To be clear about our method: we did not lab-test this cream.We do not own a lab and we are not dermatologists. What we did was decode the full published ingredient (INCI) list, compile CeraVe's documented specs and certifications, and compare the formula against the other tub creams and barrier moisturizers in the category. That is the whole basis for the scores below — you can read the method in full on how we review.

Who it's for

This is a barrier moisturizer, so it shines for the people whose barrier needs help: dry, flaky, tight, or over-exfoliated skin, and sensitive or eczema-prone skin that reacts to fragrance. It is a fantastic body cream and a very good face cream for anyone who likes a rich finish. It is also the ideal "buffer" layer if you use retinoids or acids — ceramides and cholesterol are exactly what stripped skin is missing. If that sounds like you, it is our default pick, which is why it tops our best skincare products shelf and our best skincare for sensitive skin list.

The ingredient list, decoded

Read the INCI list and the design is obvious. After water and glycerin (a humectant that pulls water into the skin), the cream leans on fatty alcohols and triglycerides for a rich, emollient base — the reason it feels heavy but also why it seals so well. The headline actives are the three essential ceramides — Ceramide NP, Ceramide AP and Ceramide EOP — the same lipid types your skin makes to hold its barrier together. Alongside them sit cholesterol and phytosphingosine, which matters: a healthy barrier is roughly ceramides, cholesterol and fatty acids in balance, so including all three is a more complete repair story than ceramides alone.
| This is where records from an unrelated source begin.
theorem test_functions_and_draws :
    vectors (box .x fun t => (t.wv 1 0x40400000).wm 1 0xF) [(.vexp2 ⟨1, true⟩ 3 1 0, 0x41000000), (.vrcp ⟨1, true⟩ 3 1 0, 0x3EAAAAAB)] = true ∧
    vectors (box .x fun t => (t.wv 1 0x41800000).wm 1 0xF) [(.vlog2 ⟨1, true⟩ 3 1 0, 0x40800000), (.vrsq ⟨1, true⟩ 3 1 0, 0x3E800000)] = true ∧
    leaves (box .x id) (.vrnd k0 3) (fun t => (t.me.rv 3).extractLsb' 0 32 == BitVec.ofNat 32 (cmx 0 (3 * 256))) = true := by decide +kernel

/-! ### Control -/

theorem test_jumps :
    leaves (box .c id) (.br ⟨0, false⟩ 2 1) (fun t => t.myCore.stop.isSome) = true ∧
    leaves (box .c id) (.jmp 2 0x7FFFF) (fun t => t.me.pc == ⟨-32, 2, false⟩) = true ∧
    leaves (box .c fun t => t.wp 1 true) (.br ⟨1, false⟩ 2 1) (fun t => t.me.pc == ⟨32, 2, false⟩) = true ∧
    leaves (box .c fun t => t.ws 7 0x1046) (.jmpi g0 7) (fun t => t.me.pc == ⟨0x1040, 6, false⟩) = true ∧
    leaves (box .a fun t => t.ws 15 0x1042) (.retA g0) (fun t => t.me.pc == ⟨0x1040, 2, false⟩) = true ∧
    leaves (box .x fun t => t.ws 31 0x1042) (.ret g0) (fun t => t.me.pc == ⟨0x1040, 2, false⟩) = true := by decide +kernel

/-- The line at virtual address 0: its lanes hold an XIMM, an ADDI and a NOP of stream C, and it is not the last of its image. -/
def code (l : List Nat) (tags : Nat) : State → State := fun s =>
  { s with mem := memWrites s.mem 0x200000 (bytesOf 4 tags ++ l.flatMap (bytesOf 4)) }

/-- `XIMM 24; ADDI s5, s3, 0x6A0` is `ADDI s5, s3, 100000`; the XIMM's lane is 1. -/
def line : State :=
  code [0xFC000018, 0x080A36A0, 0xF0000008] 0x0111 (box .c fun t => { t.ws 3 1 with pc := ⟨0, 1, false⟩ })

theorem test_ximm_composes : leaves line (.ximm 24) (fun t => t.me.rs 5 == 100001 && t.me.pc == ⟨0, 2, true⟩) = true := by decide +kernel

theorem test_ximm_before_an_instruction_that_takes_none : stops (code [0xFC000018, 0xF0000008] 0x011
    (box .c fun t => { t with pc := ⟨0, 1, false⟩ })) (.ximm 24) = some (1, 1) := by decide +kernel

theorem test_calls : leaves line (.call g0 1 5) (fun t => t.me.rs 31 == 2 && t.me.pc == ⟨160, 1, false⟩) = true ∧
    leaves (line.updMe fun t => t.ws 7 0x1042) (.calli g0 7) (fun t => t.me.rs 31 == 2 && t.me.pc == ⟨0x1040, 2, false⟩) = true := by
  decide +kernel

/-- A step of stream C fetches and runs the word at its place. -/
theorem test_step_runs_the_word :
    (match step { line with script := [.stream 0 .c] } with
     | .next t => t.me.rs 5 == 100001
     | _ => false) = true ∧
    (match step (State.reset.withFetchWord 32 0x08061010) with
     | .next t => t.me.rs 3 == 16
     | _ => false) = true := by decide +kernel

/-- Stream C with the lines that `b` says in its buffer. -/
def buffered (b : List (Nat × List Nat)) : State := line.updMe fun t => { t with ibuf := b }
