-- ==== Sys2Proof/Syntax.lean ====
section
/-! DEFINITION. The block operations: one constructor per row of spec/opcode_table.json (00_scope R3; 30_encoding R63, R74).
Every operand has exactly the width the encoding gives it, and the delay class is a name, so every term of `Instr` is a
legal operation; what can be ill-formed is a line of the assembler (WellFormed.lean). -/

namespace Sys2Proof

/-- A block operation (30_encoding R74, without `Illegal`, which is what `decode` refuses with). -/
inductive Instr where
  /-- I2C_START, 40_bit_level R100. -/
  | i2cStart
  /-- I2C_STOP, 40_bit_level R102. -/
  | i2cStop
  /-- I2C_WBIT b, 40_bit_level R104. -/
  | i2cWbit (b : Bit)
  /-- I2C_RBIT, 40_bit_level R106. -/
  | i2cRbit
  /-- I2C_WBYTE d, 41_byte_transfer R120. -/
  | i2cWbyte (d : Byte)
  /-- LCD_PULSE n, rs, 42_lcd_transport R130. -/
  | lcdPulse (n : Nibble) (rs : Bit)
  /-- LCD_CMD d, 42_lcd_transport R132. -/
  | lcdCmd (d : Byte)
  /-- LCD_DATA d, 42_lcd_transport R134. -/
  | lcdData (d : Byte)
  /-- WAIT K, 40_bit_level R108. -/
  | wait (k : DelayClass)
deriving DecidableEq, Repr

end Sys2Proof
end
Sodium hyaluronate (the salt form of hyaluronic acid, smaller and more stable) adds a humectant hit on top of the glycerin. The clever part is delivery: CeraVe uses a patented MVE (MultiVesicular Emulsion)system that packs the ceramides into layered vesicles and releases them gradually, which is the honest mechanism behind the "works for hours" claim. Dimethicone gives a light occlusive seal without feeling greasy on the surface. There is no fragrance, no essential oil and no drying alcohol in the list — the reason it carries a National Eczema Association seal and is so hard to react to. The only functional negatives a decode turns up are minor: it is a fairly plain, heavy formula, and the tub format is less hygienic than a pump if you dig in with unwashed fingers.

How it compares

Against Vanicream Moisturizing Cream, CeraVe wins on the barrier story — Vanicream is superb for pure minimalism and reactive skin but does not load up on ceramides the way CeraVe does. Against La Roche-Posay's Toleriane Double Repair, the two are close cousins (both use ceramides plus niacinamide); LRP is lighter and better as a daily facial lotion, while CeraVe's tub is richer and a far better value by volume. Against a gel like Neutrogena Hydro Boost, it is not a fair fight for dry skin — the gel hydrates but does not seal or rebuild the barrier. For most people with dry or sensitive skin who want one jar that repairs and protects, CeraVe is the sensible, boring, correct answer.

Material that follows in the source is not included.